Most Free
Most Free by Rev. L. John Gable
July 4, 2021
When God delivered the Children of Israel from the bondage of slavery in Egypt He did the most unusual, most unexpected, most counter-intuitive thing- He gave them a set of laws- 10 of them to be exact- that He expected them to live by. After 400 hundred years of bondage, rather than saying, “There you are you are free, go and do what you whatever you want”, to the contrary He said, “You will most free, not if you do what you want, not if you live as you please, but if you do as I want and live as I please.”
These 10 laws He gave, rules for Kingdom living, were not intended to bind and constrict them but rather to set them free, truly free. So, how is it that laws, restrictions, boundaries, can do that for us? This is the question I’d like for us to reflect on this morning as we, as a nation, celebrate our freedom.

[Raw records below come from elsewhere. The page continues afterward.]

theorem decode_trapHalt_of_masked {w : Word} (h : w &&& 0xF0FF#16 = 0xF025#16) :
    decode w = .trapHalt (w.extractLsb' 8 4) := decode_of_encode_eq (encodeTrap_of_masked h rfl rfl) rfl

/-! ### The common part of a TRAP (R21, R130) -/

theorem exec_link_and_regsKept {i : Instr} {s t : State} (hl : linksR7 i = true) (h : exec i s = .next t) :
    t.getReg 7 = s.pc ∧ RegsKept (writtenRegs i) s t :=
  ⟨exec_getReg_seven_of_linksR7 hl h, (exec_coreEffect h).regs⟩

/-! ### Reading a character (R131, R134) -/

/-- What GETC and IN make of the character `k` before `rest`, when the console has become `out`. -/
def received (s : State) (k : Keystroke) (rest : List Keystroke) (out : List Byte) : State :=
  ({ s.enterTrap with input := rest, console := out } : State).deliverChar k.char

theorem exec_trapGetc_of_cons (u : BitVec 4) {s : State} {k : Keystroke} {rest : List Keystroke}
    (h : s.input = k :: rest) : exec (.trapGetc u) s = .next (received s k rest s.console) := by
  simp only [exec, execTrapGetc, State.readChar, enterTrap_input, h]
  rfl

theorem exec_trapIn_of_cons (u : BitVec 4) {s : State} {k : Keystroke} {rest : List Keystroke}
    (h : s.input = k :: rest) :
    exec (.trapIn u) s = .next (received s k rest (s.console ++ s.cfg.inPrompt ++ [k.char])) := by
  simp only [exec, execTrapIn, State.readChar, consoleWriteAll_input, enterTrap_input, h]
  rfl

/-- R131: an instruction that asks for a character does not complete without one. -/
theorem exec_ne_next_of_input_nil {i : Instr} {s : State} (ha : asksForChar i = true) (hn : s.input = []) (t : State) :
    exec i s ≠ .next t := by
  intro h
  obtain ⟨k, hk⟩ := (exec_streamEffect h).input_asked ha
  cases hn.symm.trans hk

/-- R131, R134: the character is a result in R0, after the common part of the TRAP. -/
theorem received_onlyResult (s : State) (k : Keystroke) (rest : List Keystroke) (out : List Byte) :
    OnlyResult 0 (k.char.setWidth 16) { s.enterTrap with input := rest, console := out } (received s k rest out) :=
  writeResult_onlyResult _ 0 _

/-- Settles O34: the character is a result in R0, and without one the instruction does not complete. -/
theorem getcReadsOneCharacterIntoR0 : Obligations.GetcReadsOneCharacterIntoR0 := by
  refine ⟨fun _ => decode_trapGetc_of_masked, fun u s k rest h => ?completes, fun _ _ => exec_ne_next_of_input_nil rfl⟩
  have hexec := exec_trapGetc_of_cons u h
  obtain ⟨hlink, hregs⟩ := exec_link_and_regsKept rfl hexec
  obtain ⟨hval, hcond, -, hpc, hcells, ⟨hinput, hconsole⟩, hcontrol⟩ := received_onlyResult s k rest s.console
  exact ⟨_, hexec, hlink, hval, hcond, hinput, hregs, hpc, hcells, hconsole, hcontrol⟩
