/-- From a command's CMD write to the host's STATUS read that shows its completion, a host read of a byte of its out
buffers gives a free value; a byte of no such buffer, that the host has not written since, gives its value
(20_memory.md R120, R131). Such a read changes nothing but the host's data and the counter of free values. A command
stays in this condition until that STATUS read, or until reset abandons it; that a STATUS read with ERR = 1 is not that
read, and that one with ERR = 0 ends it for all completed commands, is the model's reading (log entry 23). -/
def Obligations.HostReadsWhileBusy : Prop :=
  (∀ (s : State) (size : AccessSize) (a : Nat) (rest : List Event),
    s.agenda = .memRead size a :: rest → a + accessBytes size ≤ s.params.memSize →
    ∃ d : Word, step s = .next { s with agenda := rest, hostData := d, draws := s.draws + 1 } ∧
      ∀ j < accessBytes size,
        ((∃ r ∈ openRuns s, ∃ b ∈ outBuffers r.instr r.latched, b.has (a + j) = true) →
          d.toNat / 256 ^ j % 256 = (Config.freeByte s.draws (a + j)).toNat) ∧
        ((∀ r ∈ openRuns s, (∀ b ∈ outBuffers r.instr r.latched, b.has (a + j) = false) ∧ a + j ∉ r.written) →
          d.toNat / 256 ^ j % 256 = (s.mem.get (a + j)).toNat)) ∧
  (∀ (i : Instr) (s t : State), s.running = none → commandCheck i s.params s.regs = none → exec i s = .next t →
    ∃ r ∈ openRuns t, r.instr = i ∧ r.latched = s.regs) ∧
  (∀ s t : State, step s = .next t → ∀ r ∈ openRuns s,
    (∃ r' ∈ openRuns t, r'.instr = r.instr ∧ r'.latched = r.latched ∧ ∀ x ∈ r.written, x ∈ r'.written) ∨
    (r ∈ s.unobserved ∧ showsCompletion s.status = true ∧
      ∃ rest, s.agenda = rd s.params .status :: rest ∨ s.agenda = .poll :: rest) ∨
    (s.running = some r ∧ ∃ rest, s.agenda = .resetAssert :: rest)) ∧
  ∀ (s : State) (rest : List Event), s.resetAsserted = false → s.agenda = rd s.params .status :: rest →
    step s = .next { s with
      agenda := rest
      hostData := s.status
      unobserved :=
        if statusDone s.status = true ∧ statusBusy s.status = false ∧ statusErr s.status = false then []
        else s.unobserved }

/-- A host write to a byte of any buffer of a running command makes every out byte, and the written byte, a free
value at completion; the command still completes and reports success (20_memory.md R131). After completion, before the
host's STATUS read that shows it, such a write makes these bytes free values (R120); that they become free at once is the
model's deduction (log entry 9), and so is which STATUS read shows completion (log entry 23). -/
def Obligations.HostWritesWhileBusyFreeTheOutputs : Prop :=
  (∀ (s u : State) (r : Run) (size : AccessSize) (a : Nat) (v : Word), s.Inv → s.running = some r →
    hostMemWrite size a v s = .next u →
    (∃ j < accessBytes size, (commandBuffers r.instr r.latched).any (·.has (a + j)) = true) →
    ∃ t, engineTurn u = .next t ∧ t.running = none ∧ t.status = doneStatus r.simd ∧
      ∀ x, ((∃ b ∈ outBuffers r.instr r.latched, b.has x = true) ∨
          (a ≤ x ∧ x < a + accessBytes size ∧ (commandBuffers r.instr r.latched).any (·.has x) = true)) →
        t.mem.get x = Config.freeByte u.draws x) ∧
  ∀ (s u : State) (r : Run) (size : AccessSize) (a : Nat) (v : Word), s.Inv → r ∈ s.unobserved →
    hostMemWrite size a v s = .next u →
    (∃ j < accessBytes size, (commandBuffers r.instr r.latched).any (·.has (a + j)) = true) →
    ∀ x, ((∃ b ∈ outBuffers r.instr r.latched, b.has x = true) ∨
        (a ≤ x ∧ x < a + accessBytes size ∧ (commandBuffers r.instr r.latched).any (·.has x) = true)) →
      u.mem.get x = Config.freeByte s.draws x
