-- ==== Sys2Proof/Laws/PerInstr.lean ====
section
/-! SUPPORT. Statements about every command, one lemma per constructor of Instr. -/

namespace Sys2Proof.Laws

/-- The encoded word of a command selects the row of the opcode map that bears its mnemonic (30_encoding.md R159). -/
def SelectsOwnRow.Statement (i : Instr) : Prop :=
  ∃ r ∈ opcodeMap, r.mnemonic = i.mnemonic ∧ r.selects (encode i) = true

/-- Outside BITS, GSIZE and DTYPE a command word holds OP and TRANS. -/
theorem commandWord_opcode_bits (op bits : BitVec 4) (gsize : BitVec 8) (dtype : BitVec 2) (trans : Bool) :
    commandWord op bits gsize dtype trans &&& 0xFFFFFFFFFFFC000F = commandWord op 0 0 0 trans := by
  apply BitVec.eq_of_getLsbD_eq
  intro j hj
  simp only [commandWord, BitVec.getLsbD_and, BitVec.getLsbD_or, BitVec.getLsbD_shiftLeft, BitVec.getLsbD_setWidth]
  interval_cases j <;> simp

/-- Outside BITS a codec command word holds OP. -/
theorem commandWord_codec_bits (op bits : BitVec 4) :
    commandWord op bits 0 0 false &&& 0xFFFFFFFFFFFFFF0F = commandWord op 0 0 0 false := by
  apply BitVec.eq_of_getLsbD_eq
  intro j hj
  simp only [commandWord, BitVec.getLsbD_and, BitVec.getLsbD_or, BitVec.getLsbD_shiftLeft, BitVec.getLsbD_setWidth]
  interval_cases j <;> simp

theorem SelectsOwnRow.quantize (bits : BitVec 4) (gsize : BitVec 8) (dtype : BitVec 2) :
    SelectsOwnRow.Statement (.quantize bits gsize dtype) := by
  refine ⟨⟨"QUANTIZE", 0x0000000000000001, 0xFFFFFFFFFFFC000F⟩, by simp [opcodeMap], rfl, ?_⟩
  simp only [OpcodeRow.selects, encode, commandWord_opcode_bits, beq_iff_eq]
  decide

theorem SelectsOwnRow.qmm (bits : BitVec 4) (gsize : BitVec 8) (dtype : BitVec 2) :
    SelectsOwnRow.Statement (.qmm bits gsize dtype) := by
  refine ⟨⟨"QMM", 0x0000000000000002, 0xFFFFFFFFFFFC000F⟩, by simp [opcodeMap], rfl, ?_⟩
  simp only [OpcodeRow.selects, encode, commandWord_opcode_bits, beq_iff_eq]
  decide

theorem SelectsOwnRow.qmmT (bits : BitVec 4) (gsize : BitVec 8) (dtype : BitVec 2) :
    SelectsOwnRow.Statement (.qmmT bits gsize dtype) := by
  refine ⟨⟨"QMM.T", 0x0000000000040002, 0xFFFFFFFFFFFC000F⟩, by simp [opcodeMap], rfl, ?_⟩
  simp only [OpcodeRow.selects, encode, commandWord_opcode_bits, beq_iff_eq]
  decide

theorem SelectsOwnRow.pack (bits : BitVec 4) : SelectsOwnRow.Statement (.pack bits) := by
  refine ⟨⟨"PACK", 0x0000000000000003, 0xFFFFFFFFFFFFFF0F⟩, by simp [opcodeMap], rfl, ?_⟩
  simp only [OpcodeRow.selects, encode, commandWord_codec_bits, beq_iff_eq]
  decide

theorem SelectsOwnRow.unpack (bits : BitVec 4) : SelectsOwnRow.Statement (.unpack bits) := by
  refine ⟨⟨"UNPACK", 0x0000000000000004, 0xFFFFFFFFFFFFFF0F⟩, by simp [opcodeMap], rfl, ?_⟩
  simp only [OpcodeRow.selects, encode, commandWord_codec_bits, beq_iff_eq]
  decide

end Sys2Proof.Laws
end

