/-- An edge divided by an infinity or by an integer other than 0 is no larger, so it is finite in its own format. -/
theorem fCvt_edge_quotient {t : Fmt} {s : Bool} {m : Nat} (h : representable t (.fin s m)) {q : FVal}
    (hq : (∃ s', q = .inf s') ∨ ∃ s' n, n ≠ 0 ∧ q = .fin s' (n * oneMag)) :
    ∃ s' m', fCvt t (fDiv .f32 (.fin s m) q) = .fin s' m' := by
  rcases hq with ⟨s', rfl⟩ | ⟨s', n, hn, rfl⟩
  · exact ⟨s != s', 0, by rw [fDiv, fCvt, roundReal_zero]⟩
  · have hden : n * oneMag ≠ 0 := Nat.mul_ne_zero hn oneMag_pos.ne'
    have hquot : m * oneMag ≤ m * (n * oneMag) :=
      Nat.mul_le_mul_left m (Nat.le_mul_of_pos_left _ (Nat.pos_of_ne_zero hn))
    obtain ⟨k, hk, hdiv⟩ := roundReal_le_of_representable (Nat.pos_of_ne_zero hden)
      (representable_f32_of_representable h) hquot (s != s')
    obtain ⟨k', -, hcvt⟩ := roundReal_le_of_representable oneMag_pos h (Nat.mul_le_mul_right oneMag hk) (s != s')
    exact ⟨s != s', k', by rw [fDiv, if_neg hden, hdiv, fCvt, hcvt]⟩

/-- A zero added to a value of the format other than a zero gives this value. -/
theorem fAdd_zero_left {t : Fmt} {s : Bool} {m : Nat} (h : representable t (.fin s m)) (hm : m ≠ 0) (z : Bool) :
    fAdd t (.fin z 0) (.fin s m) = .fin s m := by
  have hsum : signed z 0 + signed s m = signed s m := by rw [(signed_eq_zero_iff z 0).2 rfl, zero_add]
  have hneg : decide (signed s m < 0) = s := by simp [signed_neg_iff hm]
  rw [fAdd, hsum, roundInt, if_neg (mt (signed_eq_zero_iff s m).1 hm), natAbs_signed, hneg, roundReal_exact h]

/-- Subtracting +0 from a binary32 value gives this value. -/
theorem fSub_plusZero {s : Bool} {m : Nat} (h : representable .f32 (.fin s m)) :
    fSub .f32 (.fin s m) (.fin false 0) = .fin s m := by
  rcases eq_or_ne m 0 with rfl | hm
  · rw [fSub_zeros, Bool.not_false, Bool.and_true]
  · have hsum : signed s m + signed true 0 = signed s m := by rw [(signed_eq_zero_iff true 0).2 rfl, add_zero]
    have hneg : decide (signed s m < 0) = s := by simp [signed_neg_iff hm]
    rw [fSub, fNeg, Bool.not_false, fAdd, hsum, roundInt, if_neg (mt (signed_eq_zero_iff s m).1 hm), natAbs_signed,
      hneg, roundReal_exact h]

/-- Dequantizing code 0 with a finite scale gives the bias. -/
theorem dequant_zero {t : Fmt} {scale : FVal} {s s' : Bool} {m m' : Nat} (hscale : fCvt t scale = .fin s' m')
    (h : representable t (.fin s m)) (hm : m ≠ 0) : dequant t 0 (fCvt t scale) (fCvt t (.fin s m)) = .fin s m := by
  have hcode : fCvt t (fOfNat (0 : Byte).toNat) = .fin false 0 := by
    rw [fCvt_of_representable (representable_code t 0), fOfNat, BitVec.ofNat_eq_ofNat, BitVec.toNat_ofNat,
      Nat.zero_mod, Nat.zero_mul]
  have hmul : fMul t (.fin false 0) (.fin s' m') = .fin (false != s') 0 := by
    rw [fMul, Nat.zero_mul, roundReal_zero]
  rw [dequant, hcode, hscale, hmul, fCvt_of_representable h, fAdd_zero_left h hm]

theorem groupParams_eq_refine {nm : Numerics} {w : Width} {ws : List FVal} {scale0 edge : FVal}
    (h : signAndEdge (extremum nm.min32 ws) (extremum nm.max32 ws)
      (initialScale nm w (extremum nm.min32 ws) (extremum nm.max32 ws)) = (scale0, edge)) :
    groupParams nm w ws = refine nm scale0 edge := by
  simp only [groupParams, h]

theorem exists_fin_of_representable {t : Fmt} {v : FVal} (h : representable t v) : ∃ s m, v = .fin s m := by
  obtain ⟨bits, -, hfin⟩ := h
  exact exists_fin_of_finite hfin

/-- The initial scale and the edge of a group of values of a format. -/
theorem signAndEdge_of_representable {t : Fmt} {w : Width} {ws : List FVal} {scale0 edge : FVal}
    (hmin : extremum min32 ws ∈ ws) (hmax : extremum max32 ws ∈ ws) (hrep : ∀ v ∈ ws, representable t v)
    (h : signAndEdge (extremum min32 ws) (extremum max32 ws)
      (initialScale Numerics.ieee w (extremum min32 ws) (extremum max32 ws)) = (scale0, edge)) :
    NonzeroScale scale0 ∧ edge ∈ ws := by
  refine ⟨?_, ?_⟩
  · obtain ⟨sMin, mMin, heqMin⟩ := exists_fin_of_representable (hrep _ hmin)
    obtain ⟨sMax, mMax, heqMax⟩ := exists_fin_of_representable (hrep _ hmax)
    have hinit := nonzeroScale_initialScale w sMin sMax mMin mMax
    rw [← heqMin, ← heqMax] at hinit
    rcases scale_of_signAndEdge h with rfl | rfl
    · exact hinit
    · exact hinit.neg
  · rcases edge_of_signAndEdge h with rfl | rfl
    · exact hmin
    · exact hmax

/-- Refinement with q0 not a zero anchors the edge. -/
theorem refine_of_isZero_eq_false {scale0 edge : FVal} (h : isZero (fRint (fDiv .f32 edge scale0)) = false) :
    refine Numerics.ieee scale0 edge = (fDiv .f32 edge (fRint (fDiv .f32 edge scale0)), edge) :=
  refine_of_ne_zero fun z hz => Bool.false_ne_true (h.symm.trans ((isZero_iff _).2 ⟨z, hz⟩))

/-- The edge is no zero where q0 is none, and then q0 is an infinity or an integer other than 0. -/
theorem edge_quotient_cases {scale0 : FVal} (hscale0 : NonzeroScale scale0) {s : Bool} {m : Nat}
    (hq0 : isZero (fRint (fDiv .f32 (.fin s m) scale0)) = false) :
    m ≠ 0 ∧ ((∃ s', fRint (fDiv .f32 (.fin s m) scale0) = .inf s') ∨
      ∃ s' n, n ≠ 0 ∧ fRint (fDiv .f32 (.fin s m) scale0) = .fin s' (n * oneMag)) := by
  refine ⟨?_, (fRint_div_cases hscale0 s m).imp_right fun ⟨s', n, h⟩ => ⟨s', n, ?_, h⟩⟩
  · rintro rfl
    exact Bool.false_ne_true (hq0.symm.trans ((isZero_iff _).2 (fRint_div_zero hscale0 s)))
  · rintro rfl
    exact Bool.false_ne_true (hq0.symm.trans ((isZero_iff _).2 ⟨s', by rw [h, Nat.zero_mul]⟩))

We think of ourselves as being free when we can do as we please and be masters/mistresses of our own destinies, but God says, “You will be most free when you remember that I am the Lord your God who brought you out of the land of Egypt, out of the house of bondage, you shall have no other gods before me.” We are most free when we know who we are and Whose we are. In Him and in our relationship with Him we find our true identity as Children of God, which means we don’t need to go seeking it in any other way or in any other relationships.
We are most free when we remember that God is God and we are not, nor are any of the other things we make with our own hands that enamor us so. There are many gods, lower case g, mostly of our own making which call for our attention and demand our allegiance, but to Him and to Him alone we belong, there is no other, so don’t worship anything we have made.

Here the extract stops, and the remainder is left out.